Epidemiological studies provide another method for assessing the crash risk associated with using a cell phone while driving. Redelmeier and Tibshirani (1997) obtained the cell phone records of 699 drivers who were involved in a noninjury motor-vehicle collision. They used a case-crossover design in which the same driver was evaluated to see whether they were using a cell phone at several comparison intervals (e.g., same day of the week). The authors found that the odds of a crash were over four times higher when drivers were using their cell phone. McEvoy et al. (2005) replicated this procedure, but instead used crashes that required the driver to be transported to a hospital for medical care.
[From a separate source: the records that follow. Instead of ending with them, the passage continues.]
-- ==== Sys2Proof/Certificates/Slice0/Obligations.lean ====
section
/-! DEFINITION. The statements about the machine, for the provers. Each docstring names the rule of the
spec it formalises; where it rests on a law the spec marks `[derived]` or on a choice of the model, it
says so. Free values (`ANY`) are never mentioned: each statement holds for every value of them. -/

open Sys2Proof Sys2Proof.Machine

/-! ### The command word and the host's moves -/

/-- R85: the nine command codes. -/
def Obligations.CommandCodesDecode : Prop :=
  decode 0x01#8 = .ok .pload ∧ decode 0x02#8 = .ok .devchk ∧ decode 0x03#8 = .ok .crc16 ∧
  decode 0x04#8 = .ok .stuff ∧ decode 0x05#8 = .ok .unstuff ∧ decode 0x06#8 = .ok .encsize ∧
  decode 0x07#8 = .ok .encode ∧ decode 0x08#8 = .ok .decode1 ∧ decode 0x09#8 = .ok .decodes

/-- Section 3 of `30_encoding.md`: the code of a command decodes to it, and no other byte does. -/
def Obligations.DecodeInvertsEncode : Prop :=
  (∀ i : Instr, i.wellFormed = true → decode (encode i) = .ok i) ∧
  (∀ (c : Byte) (i : Instr), decode c = .ok i → c = encode i)

/-- R86: a reserved code written to `CMD` clears the results, ends with `OperandError` sub-code 1 and
changes nothing else but `CMD`, which holds the code (R25). -/
def Obligations.ReservedCodeIsOperandError : Prop :=
  ∀ (v : Nat) (s : State), (v % 256 = 0 ∨ 0x0A ≤ v % 256) →
    ∃ t, commandWrite v s = .next t ∧ FailsWith t 15 1 0 ∧ t.cmd.toNat = v % 256 ∧
      t.aOff = s.aOff ∧ t.aLen = s.aLen ∧ t.bOff = s.bOff ∧ t.bLen = s.bLen ∧ t.outCap = s.outCap ∧
      t.chip = s.chip ∧ t.resets = s.resets ∧ t.draws = s.draws ∧ t.moves = s.moves ∧
      KeepsPacket s t ∧ t.buf = s.buf ∧ t.out = s.out

/-- The model's choice (log 1): a step makes the first of the host's moves still to come, and with none
left nothing happens. -/
def Obligations.StepMakesTheNextHostMove : Prop :=
  (∀ (s : State) (m : HostMove) (rest : List HostMove), s.moves = m :: rest →
    step s = hostMove m { s with moves := rest }) ∧
  (∀ s : State, s.moves = [] → step s = .next s)

/-- The model's choice of how a command comes to run (log 1): when the next move writes a byte to `CMD`
that decodes to a command, the step stores the byte in `CMD` and is that command's own transition. -/
def Obligations.StepRunsTheDecodedCommand : Prop :=
  (∀ (s : State) (v : Nat) (rest : List HostMove) (i : Instr),
    s.moves = .set .cmd v :: rest → decode (BitVec.ofNat 8 v) = .ok i →
    step s = exec i { s with moves := rest, cmd := BitVec.ofNat 8 v }) ∧
  (∀ (s : State) (w : Nat) (i : Instr), decodeTableWord 8 w = some i →
    step (s.withFetchWord 8 w) = exec i { s with cmd := encode i })

/-- R37, and R36 on registers: a host write of a register keeps the low bits, is ignored where the host may
only read, and changes no other register and no memory; a write of `CMD` keeps its low 8 bits and runs a
command. -/
def Obligations.HostRegisterWriteKeepsLowBits : Prop :=
  (∀ (r : Reg) (v : Nat) (s : State), r ≠ .cmd →
    ∃ t, hostMove (.set r v) s = .next t ∧
      readReg t r = (if hostWritable r = true then v % 2 ^ regWidth r else readReg s r) ∧
      (∀ r', r' ≠ r → readReg t r' = readReg s r') ∧
      t.pld = s.pld ∧ t.buf = s.buf ∧ t.out = s.out ∧ t.chip = s.chip ∧ t.moves = s.moves) ∧
  (∀ (v : Nat) (s : State), ∃ t, hostMove (.set .cmd v) s = .next t ∧ readReg t .cmd = v % 2 ^ 8)

/-- Section 4 of `10_state.md`: a host write to `BUF` inside it stores its bytes in rising order and changes
nothing else. Past the end of `BUF`, the model's choice (log 7): the bytes that have a cell are stored, and
nothing else changes. -/
def Obligations.HostPokeWritesItsBytes : Prop :=
  ∀ (addr : Nat) (bytes : List Byte) (s : State),
    (addr + bytes.length ≤ s.chip.bufCap →
      ∃ t, hostMove (.poke addr bytes) s = .next t ∧
        readBytes Config.env t addr bytes.length = bytes ∧
        KeepsBufOutside s t addr bytes.length ∧ KeepsPacket s t ∧ KeepsOut s t ∧
        (∀ r, readReg t r = readReg s r)) ∧
    (s.chip.bufCap < addr + bytes.length →
      ∃ t, hostMove (.poke addr bytes) s = .next t ∧
        readBytes Config.env t addr (s.chip.bufCap - addr) = bytes.take (s.chip.bufCap - addr) ∧
        KeepsBufOutside s t addr (s.chip.bufCap - addr) ∧ KeepsPacket s t ∧ KeepsOut s t ∧
        (∀ r, readReg t r = readReg s r))

/-- R36, R57: a host write to `PLD` or `OUT` is ignored, and a host read changes nothing. That this holds at
addresses past the end of a memory too is the model's choice (log 7). -/
def Obligations.IgnoredWritesAndReadsChangeNothing : Prop :=
  ∀ (s : State) (addr n : Nat) (bytes : List Byte) (slot : Slot) (r : Reg),
    hostMove (.pokePld addr bytes) s = .next s ∧
    hostMove (.pokeOut addr slot) s = .next s ∧
    hostMove (.get r) s = .next s ∧
    hostMove (.peek addr n) s = .next s ∧
    hostMove (.peekPld addr n) s = .next s ∧
    hostMove (.peekOut addr) s = .next s

/-- R202, R233 (`60_exceptions.md` section 5, `70_reset_and_hazards.md` section 5): the machine has no stuck
state and no fault outcome. Every host move and every step answers a next state; that a host access past the
end of a memory does so too is the model's choice (log 7). -/
def Obligations.NoStepFaults : Prop :=
  (∀ (m : HostMove) (s : State), ∃ t, hostMove m s = .next t) ∧ (∀ s : State, ∃ t, step s = .next t)

/-- R38: the state after reset. What `BUF`, `PLD` and `OUT` hold is `ANY`; the packet register holds the
packet "telemetry, device code 0, timestamp 0, empty payload", which is a valid one. -/
def Obligations.ResetStateIsAsSpecified : Prop :=
  (∀ r, readReg State.reset r = if r = .version then State.reset.chip.version.toNat else 0) ∧
  pkPacket State.reset = { kind := 0, dev := 0, ts := 0, payload := [] } ∧
  ValidPacket State.reset.chip (pkPacket State.reset)

/-- Sections 1 of `70_reset_and_hazards.md` and 6 of `10_state.md`: a reset event clears every register
and keeps the constants. That the host's moves and the count of draws go on is the model's choice (log 8). -/
def Obligations.ResetEventClearsEveryRegister : Prop :=
  ∀ s : State, ∃ t, hostMove .reset s = .next t ∧
    (∀ r, readReg t r = if r = .version then s.chip.version.toNat else 0) ∧
    t.chip = s.chip ∧ t.buf = [] ∧ t.out = [] ∧ t.moves = s.moves ∧ t.draws = s.draws

/-- R27: `VERSION` is read-only and always reads the constant: a host write is ignored, and no step
changes what it reads. -/
def Obligations.VersionAlwaysReadsTheConstant : Prop :=
  (∀ s : State, readReg s .version = s.chip.version.toNat) ∧
  (∀ (v : Nat) (s : State), hostMove (.set .version v) s = .next s) ∧
  (∀ s t : State, step s = .next t → t.chip = s.chip)

/-! ### The commands, one by one -/

/-- R100: `PLOAD` copies at most 255 bytes of slice A into `PLD` and its length into `PK_PLEN`; a longer
slice is `PayloadTooLong`, an inadmissible one `OperandError` 2, and then the old payload stays. -/
def Obligations.PloadLoadsThePayload : Prop :=
  decode 0x01#8 = .ok .pload ∧
  ∀ s : State,
    (s.aOff.toNat + s.aLen.toNat ≤ s.chip.bufCap → s.aLen.toNat ≤ 255 →
      ∃ t, exec .pload s = .next t ∧ Succeeds t 0 0 0 0 ∧
        t.pkPlen.toNat = s.aLen.toNat ∧ pkPayload t = sliceA Config.env s ∧
        t.pkKind = s.pkKind ∧ t.pkDev = s.pkDev ∧ t.pkTs = s.pkTs ∧
        KeepsOperands s t ∧ KeepsBuf s t ∧ KeepsOut s t) ∧
    (s.chip.bufCap < s.aOff.toNat + s.aLen.toNat →
      ∃ t, exec .pload s = .next t ∧ FailsWith t 15 2 0 ∧ KeepsAllElse s t) ∧
    (s.aOff.toNat + s.aLen.toNat ≤ s.chip.bufCap → 255 < s.aLen.toNat →
      ∃ t, exec .pload s = .next t ∧ FailsWith t 7 s.aLen.toNat 0 ∧ KeepsAllElse s t)

/-- R101, R102: `DEVCHK` succeeds on the assigned codes, 0 to 15 and the sentinel 31 if it is assigned,
and ends with `InvalidId` on every other value of `PK_DEV`. -/
def Obligations.DevchkJudgesTheDeviceCode : Prop :=
  decode 0x02#8 = .ok .devchk ∧
  ∀ s : State,
    ((s.pkDev.toNat ≤ 15 ∨ (s.pkDev.toNat = 31 ∧ s.chip.devid31 = true)) →
      ∃ t, exec .devchk s = .next t ∧ Succeeds t 0 0 0 0 ∧ KeepsAllElse s t) ∧
    (¬ (s.pkDev.toNat ≤ 15 ∨ (s.pkDev.toNat = 31 ∧ s.chip.devid31 = true)) →
      ∃ t, exec .devchk s = .next t ∧ FailsWith t 6 s.pkDev.toNat 0 ∧ KeepsAllElse s t)

/-- R111: `CRC16` puts the checksum of slice A, zero-extended, into `R_VAL`. -/
def Obligations.Crc16GivesTheChecksum : Prop :=
  decode 0x03#8 = .ok .crc16 ∧
  ∀ s : State,
    (s.aOff.toNat + s.aLen.toNat ≤ s.chip.bufCap →
      ∃ t, exec .crc16 s = .next t ∧
        Succeeds t 0 0 0 (Config.env.crc16 (sliceA Config.env s)).toNat ∧ KeepsAllElse s t) ∧
    (s.chip.bufCap < s.aOff.toNat + s.aLen.toNat →
      ∃ t, exec .crc16 s = .next t ∧ FailsWith t 15 2 0 ∧ KeepsAllElse s t)

/-- R115: `STUFF` writes the stuffed bytes of slice A to the start of slice B and returns their range;
slice A and every byte outside slice B stay as they were. Its four errors change nothing. -/
def Obligations.StuffWritesTheStuffedSlice : Prop :=
  decode 0x04#8 = .ok .stuff ∧
  ∀ s : State,
    (s.aOff.toNat + s.aLen.toNat ≤ s.chip.bufCap → s.bOff.toNat + s.bLen.toNat ≤ s.chip.bufCap →
      ¬ slicesOverlap s → stuffMax s.aLen.toNat ≤ s.bLen.toNat →
      ∃ t, exec .stuff s = .next t ∧
        Succeeds t s.bOff.toNat (stuff (sliceA Config.env s)).length 0 0 ∧
        readBytes Config.env t s.bOff.toNat (stuff (sliceA Config.env s)).length
          = stuff (sliceA Config.env s) ∧
        sliceA Config.env t = sliceA Config.env s ∧
        KeepsBufOutside s t s.bOff.toNat s.bLen.toNat ∧
        KeepsOperands s t ∧ KeepsPacket s t ∧ KeepsOut s t) ∧
    (s.chip.bufCap < s.aOff.toNat + s.aLen.toNat →
      ∃ t, exec .stuff s = .next t ∧ FailsWith t 15 2 0 ∧ KeepsAllElse s t) ∧
    (s.aOff.toNat + s.aLen.toNat ≤ s.chip.bufCap → s.chip.bufCap < s.bOff.toNat + s.bLen.toNat →
      ∃ t, exec .stuff s = .next t ∧ FailsWith t 15 3 0 ∧ KeepsAllElse s t) ∧
    (s.aOff.toNat + s.aLen.toNat ≤ s.chip.bufCap → s.bOff.toNat + s.bLen.toNat ≤ s.chip.bufCap →
      slicesOverlap s →
      ∃ t, exec .stuff s = .next t ∧ FailsWith t 15 4 0 ∧ KeepsAllElse s t) ∧
    (s.aOff.toNat + s.aLen.toNat ≤ s.chip.bufCap → s.bOff.toNat + s.bLen.toNat ≤ s.chip.bufCap →
      ¬ slicesOverlap s → s.bLen.toNat < stuffMax s.aLen.toNat →
      ∃ t, exec .stuff s = .next t ∧ FailsWith t 8 (stuffMax s.aLen.toNat) s.bLen.toNat ∧
        KeepsAllElse s t)

/-- R118: `UNSTUFF` writes the unstuffed bytes to the start of slice A and returns their range; data that
is not stuffed is a `FramingError`, which spoils slice A and nothing else. -/
def Obligations.UnstuffWorksInPlace : Prop :=
  decode 0x05#8 = .ok .unstuff ∧
  ∀ s : State,
    (∀ r, s.aOff.toNat + s.aLen.toNat ≤ s.chip.bufCap →
      unstuff (stripTerm (sliceA Config.env s)) = some r →
      ∃ t, exec .unstuff s = .next t ∧ Succeeds t s.aOff.toNat r.length 0 0 ∧
        readBytes Config.env t s.aOff.toNat r.length = r ∧
        KeepsBufOutside s t s.aOff.toNat s.aLen.toNat ∧
        KeepsOperands s t ∧ KeepsPacket s t ∧ KeepsOut s t) ∧
    (s.aOff.toNat + s.aLen.toNat ≤ s.chip.bufCap →
      unstuff (stripTerm (sliceA Config.env s)) = none →
      ∃ t, exec .unstuff s = .next t ∧ FailsWith t 1 0 0 ∧
        KeepsBufOutside s t s.aOff.toNat s.aLen.toNat ∧
        KeepsOperands s t ∧ KeepsPacket s t ∧ KeepsOut s t) ∧
    (s.chip.bufCap < s.aOff.toNat + s.aLen.toNat →
      ∃ t, exec .unstuff s = .next t ∧ FailsWith t 15 2 0 ∧ KeepsAllElse s t)

/-- R131, R132: `ENCSIZE` always succeeds, with `2 * L + ceil(L / 254) + 1` in `R_VAL`, where `L` is 13
more than `PK_PLEN`. -/
def Obligations.EncsizeGivesTheSliceLength : Prop :=
  decode 0x06#8 = .ok .encsize ∧
  ∀ s : State, ∃ t, exec .encsize s = .next t ∧
    Succeeds t 0 0 0 (2 * (13 + s.pkPlen.toNat) + (13 + s.pkPlen.toNat + 253) / 254 + 1) ∧
    KeepsAllElse s t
Similar to Redelmeier and Tibshirani (1997), the odds of crashing were over four times higher when drivers were using their cell phone.

As with observational studies, epidemiological studies have high face validity and establish a real-world association between use of a cell phone and crashes. However, like observational studies, this method does not establish a causal link between cell-phone use and crashes. Note that establishing a causal link between driving impairment and the concurrent use of a cell-phone is important if the research is to advance our theoretical understanding of driver distraction.

The final method that we consider in detail involves the use of high-fidelity driving simulators to establish a causal relationship between the use of a cell phone and driving impairment. Figure 2 shows a participant using our driving simulator. The simulator is composed of five networked microprocessors and three high-resolution displays providing a 180° field of view. It incorporates proprietary vehicle dynamics, traffic scenario, and road surface software to provide realistic scenes and traffic conditions. The dashboard instrumentation, steering wheel, gas, and brake pedal were taken from a Ford Crown Victoria® sedan with an automatic transmission. For the majority of our studies, the simulator used a freeway road database simulating a 24-mile multilane highway with on- and off-ramps, overpasses, and two- and three-lane traffic in each direction.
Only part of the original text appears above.